/-- R449 to R451, R454, R455: a power-on reset leaves every register at its Reset value, fuses and host memory kept, and holds until released; one
of VDD_IO alone, or PERST_N, on a sealed part resets its port alone. The boot treats a key slot that does not read alike as revoked and loads such
a trim as 0, with `FUSEERR`; a safety image that fails once raises 0x27, one that fails twice seals the part; a PERST_N reset is a cold reset that
boots at once. -/
def Obligations.ColdReset : Prop :=
  ∀ s : State,
    (∀ aon : Bool, (sealed s = false ∨ aon = true) → Runs (.powerOnReset aon) s fun t => ColdState s t true s.boot.perst []) ∧
    (sealed s = true → Runs (.powerOnReset false) s fun t => PortReset s t ∧ t.boot = s.boot) ∧
    (s.boot.por = true → ∀ (badKeys : List (Fin 4)) (badTrims : List Nat) (again : Bool), Runs (.porRelease badKeys badTrims true again) s fun t =>
      t = { s with regs := t.regs, boot := t.boot } ∧ t.boot.por = false ∧ CardCause s t ∧
      (∀ k : Fin 4, (rd t glb R.GLB_KEYSTAT_REVOKED).testBit k = ((rd s glb R.GLB_KEYSTAT_REVOKED).testBit k || badKeys.contains k)) ∧
      (∀ k ∈ badTrims, isTrim k = true → mapGet? t.regs k = some 0) ∧
      flag t glb R.GLB_ST_STAT_FUSEERR = (flag s glb R.GLB_ST_STAT_FUSEERR || !badKeys.isEmpty || badTrims.any isTrim)) ∧
    (s.boot.por = true → rdi s glb R.FLT_KSTAT_LATCHED 0x27 ≠ 1 → rd s glb R.FLT_STAT_REACT = 7 →
      (Runs (.porRelease [] [] false true) s fun t => t.boot.por = false ∧ Logged s t (0x27 * 1024) 1 0 false false ∧ sealed t = sealed s ∧ CardCause s t) ∧
      (StatusFree s allSlices R.CHN_STAT_SC_DEV → Runs (.porRelease [] [] false false) s fun t => sealed t = true ∧ rd t glb R.FLT_STAT_SCAUSE = 2 ∧
        SafeFor t allSlices R.CHN_STAT_SC_DEV)) ∧
    (s.boot.por = true → ∀ a b c d, Runs (.perstReset a b c d) s fun t => t = { s with boot := { s.boot with perst := false } }) ∧
    (s.boot.por = false → sealed s = true → ∀ a b c d, Runs (.perstReset a b c d) s fun t => PortReset s t ∧ t.boot = { s.boot with perst := false }) ∧
    (s.boot.por = false → sealed s = false → ∀ again, Runs (.perstReset [] [] true again) s fun t =>
      ColdState s t false false (fieldKey glb R.GLB_RST_STAT_CAUSE 0 :: allSlices.map fun x => fieldKey (sliceB x.1 x.2) R.CHN_STAT_SC_CARD 0) ∧
      rd t glb R.GLB_RST_STAT_CAUSE = 1 ∧ CardCause s t) ∧
    (Runs .perstRelease s fun t => t = { s with boot := { s.boot with perst := true } })
/-- R450 to R453, R456: with the PLLs locked training starts; the self-test's end retires what failed, maps an unserved position to the lowest free
slice, counts, clears `SC_RST`, and a slice without another cause leaves the safe state. A warm reset write before READY or during a reset is refused;
accepted, it puts every slice in the safe state for `SC_RST` and drops jobs; its end clears `BUSY` and `SC_RST` with the cause and the count, keeps
memories, time, faults, heat and power, and empties a teller without a valid image; a CXL Reset also clears viral and the snoop filter. -/
def Obligations.StartupAndWarmReset : Prop :=
  ∀ s : State,
    (s.boot.plls = true → s.boot.locked = false → sealed s = false → Runs .startupPllsLocked s fun t => rd t glb R.MEM_STAT_STATE = 1 ∧ QualShown t ∧
      t = { s with regs := t.regs, boot := { s.boot with locked := true } } ∧ RegsBut s t [fieldKey glb R.MEM_STAT_STATE 0, fieldKey glb R.TIM_STAT_QUAL 0]) ∧
    (∀ fails quads : List Nat, s.boot.locked = true → flag s glb R.GLB_ST_STAT_SELFTEST = false → sealed s = false →
      Runs (.selftestDone fails quads) s fun t =>
        let bad := SelfFails s fails quads
        flag t glb R.GLB_ST_STAT_SELFTEST = true ∧ SameBytes s t ∧
        (∃ l : List (Nat × Nat), l.Nodup ∧ (∀ u p, (u, p) ∈ l ↔ u < 48 ∧ p < 18 ∧ bad u p) ∧ rd t glb R.GLB_ST_STAT_STRET = l.length % 2 ^ 10) ∧
        (∀ u p, u < 48 → p < 18 → (isRetired t u p = true ↔ isRetired s u p = true ∨ bad u p) ∧
          (bad u p → ∃ i, (detNo 0x03 (u * 18 + p), i) ∈ t.flt.signals) ∧ flag t (sliceB u p) R.CHN_STAT_SC_RST = false ∧
          (isRetired t u p = true → flag t (sliceB u p) R.CHN_STAT_SAFE = flag s (sliceB u p) R.CHN_STAT_SAFE) ∧
          (isRetired t u p = false → flag t (sliceB u p) R.CHN_STAT_SAFE = (flag s (sliceB u p) R.CHN_STAT_SAFE &&
            [R.CHN_STAT_SC_SW, R.CHN_STAT_SC_CARD, R.CHN_STAT_SC_DEV, R.CHN_STAT_SC_CRIT, R.CHN_STAT_SC_DEP, R.CHN_STAT_SC_OVC].any (flag s (sliceB u p))))) ∧
        ∀ u k f, u < 48 → k < 16 → sliceOf s u k < 18 → bad u (sliceOf s u k) → (∀ p, p < 18 → bad u p → p = sliceOf s u k) → (getTile s u).remap = none →
          (∀ m, m < 16 → m ≠ k → isRetired s u (sliceOf s u m) = false ∧ sliceOf s u m ≠ sliceOf s u k) → (freeSlices s u).head? = some f → sliceOf t u k = f) ∧
    (sealed s = false → (flag s glb R.GLB_RST_STAT_BUSY = true → Runs .warmReset s fun t => flag t glb R.GLB_RST_STAT_REFUSED = true ∧
        Counted s t glb R.GLB_ACC_CNT_COUNT ∧ t = { s with regs := t.regs })) ∧
    (HostOpen s → (flag s glb R.GLB_ST_STAT_READY = false → Runs .warmReset s fun t => flag t glb R.GLB_RST_STAT_REFUSED = true ∧
        t = { s with regs := t.regs } ∧ RegsBut s t [fieldKey glb R.GLB_RST_STAT_REFUSED 0]) ∧
      (flag s glb R.GLB_ST_STAT_READY = true → StatusFree s allSlices R.CHN_STAT_SC_RST → Runs .warmReset s fun t => WarmStarts s t ∧ t.boot = s.boot)) ∧
    (s.boot.por = false → sealed s = false → flag s glb R.HAT_LINK_STAT_UP = true →
      (flag s glb R.GLB_RST_STAT_BUSY = true → Runs .cxlReset s fun t => t = { s with boot := { s.boot with cxl := true } }) ∧
      (flag s glb R.GLB_RST_STAT_BUSY = false → StatusFree s allSlices R.CHN_STAT_SC_RST → Runs .cxlReset s fun t =>
        WarmStarts s t ∧ t.boot = { s.boot with cxl := true })) ∧
    (flag s glb R.GLB_RST_STAT_BUSY = true → (∀ e ∈ s.gangs, gangLive s e.2 = false) → Runs .warmResetDone s fun t =>
      flag t glb R.GLB_RST_STAT_BUSY = false ∧ rd t glb R.GLB_RST_STAT_CAUSE = (if s.boot.cxl then 3 else 2) ∧ t.boot = { s.boot with cxl := false } ∧
      (s.boot.cxl = false → Counted s t glb R.GLB_RST_STAT_WARMCNT) ∧
      (∀ x ∈ allSlices, flag t (sliceB x.1 x.2) R.CHN_STAT_SC_RST = false ∧
        flag t (sliceB x.1 x.2) R.CHN_STAT_DRIVE_LOCK = flag s (sliceB x.1 x.2) R.CHN_STAT_DRIVE_LOCK) ∧
      (∀ u p, getSlice t u p = { Slice.reset with glideTrim := (getSlice s u p).glideTrim, tdcRuns := (getSlice s u p).tdcRuns }) ∧
      t.gangs = [] ∧ t.shadow = [] ∧ t.rings.jobs = [] ∧ t.rings.waiting = [] ∧ t.xlt.streams = [] ∧ SameBytes s t ∧ t.now = s.now ∧
      (∀ k, 0x300000 * 32 ≤ k → k < 0x800000 * 32 → s.boot.cxl = false → mapGet? t.regs k = mapGet? s.regs k) ∧
      (s.boot.cxl = true → flag t glb R.HAT_LINK_STAT_VIRAL = false ∧ t.sf = [] ∧ flag t glb R.HAT_HDM_STAT_COMMITTED = false) ∧
      ∀ n, n < 192 → telState s n = 1 → rdi s glb R.GLB_IMGSTAT_VALID (rd s (telB n) R.TIL_TEL_STAT_SLOT) ≠ 1 → telState t n = 0 ∧ telRole t n = 0)
end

To do: Give back, exactly as written, the stretch from the line with "flag t glb R.GLB_ST_STAT_SELFTEST" through the line with "R.GLB_RST_STAT_REFUSED 0]) ∧", and no other lines from the records above.

Response box:
        flag t glb R.GLB_ST_STAT_SELFTEST = true ∧ SameBytes s t ∧
        (∃ l : List (Nat × Nat), l.Nodup ∧ (∀ u p, (u, p) ∈ l ↔ u < 48 ∧ p < 18 ∧ bad u p) ∧ rd t glb R.GLB_ST_STAT_STRET = l.length % 2 ^ 10) ∧
        (∀ u p, u < 48 → p < 18 → (isRetired t u p = true ↔ isRetired s u p = true ∨ bad u p) ∧
          (bad u p → ∃ i, (detNo 0x03 (u * 18 + p), i) ∈ t.flt.signals) ∧ flag t (sliceB u p) R.CHN_STAT_SC_RST = false ∧
          (isRetired t u p = true → flag t (sliceB u p) R.CHN_STAT_SAFE = flag s (sliceB u p) R.CHN_STAT_SAFE) ∧
          (isRetired t u p = false → flag t (sliceB u p) R.CHN_STAT_SAFE = (flag s (sliceB u p) R.CHN_STAT_SAFE &&
            [R.CHN_STAT_SC_SW, R.CHN_STAT_SC_CARD, R.CHN_STAT_SC_DEV, R.CHN_STAT_SC_CRIT, R.CHN_STAT_SC_DEP, R.CHN_STAT_SC_OVC].any (flag s (sliceB u p))))) ∧
        ∀ u k f, u < 48 → k < 16 → sliceOf s u k < 18 → bad u (sliceOf s u k) → (∀ p, p < 18 → bad u p → p = sliceOf s u k) → (getTile s u).remap = none →
          (∀ m, m < 16 → m ≠ k → isRetired s u (sliceOf s u m) = false ∧ sliceOf s u m ≠ sliceOf s u k) → (freeSlices s u).head? = some f → sliceOf t u k = f) ∧
    (sealed s = false → (flag s glb R.GLB_RST_STAT_BUSY = true → Runs .warmReset s fun t => flag t glb R.GLB_RST_STAT_REFUSED = true ∧
        Counted s t glb R.GLB_ACC_CNT_COUNT ∧ t = { s with regs := t.regs })) ∧
    (HostOpen s → (flag s glb R.GLB_ST_STAT_READY = false → Runs .warmReset s fun t => flag t glb R.GLB_RST_STAT_REFUSED = true ∧
        t = { s with regs := t.regs } ∧ RegsBut s t [fieldKey glb R.GLB_RST_STAT_REFUSED 0]) ∧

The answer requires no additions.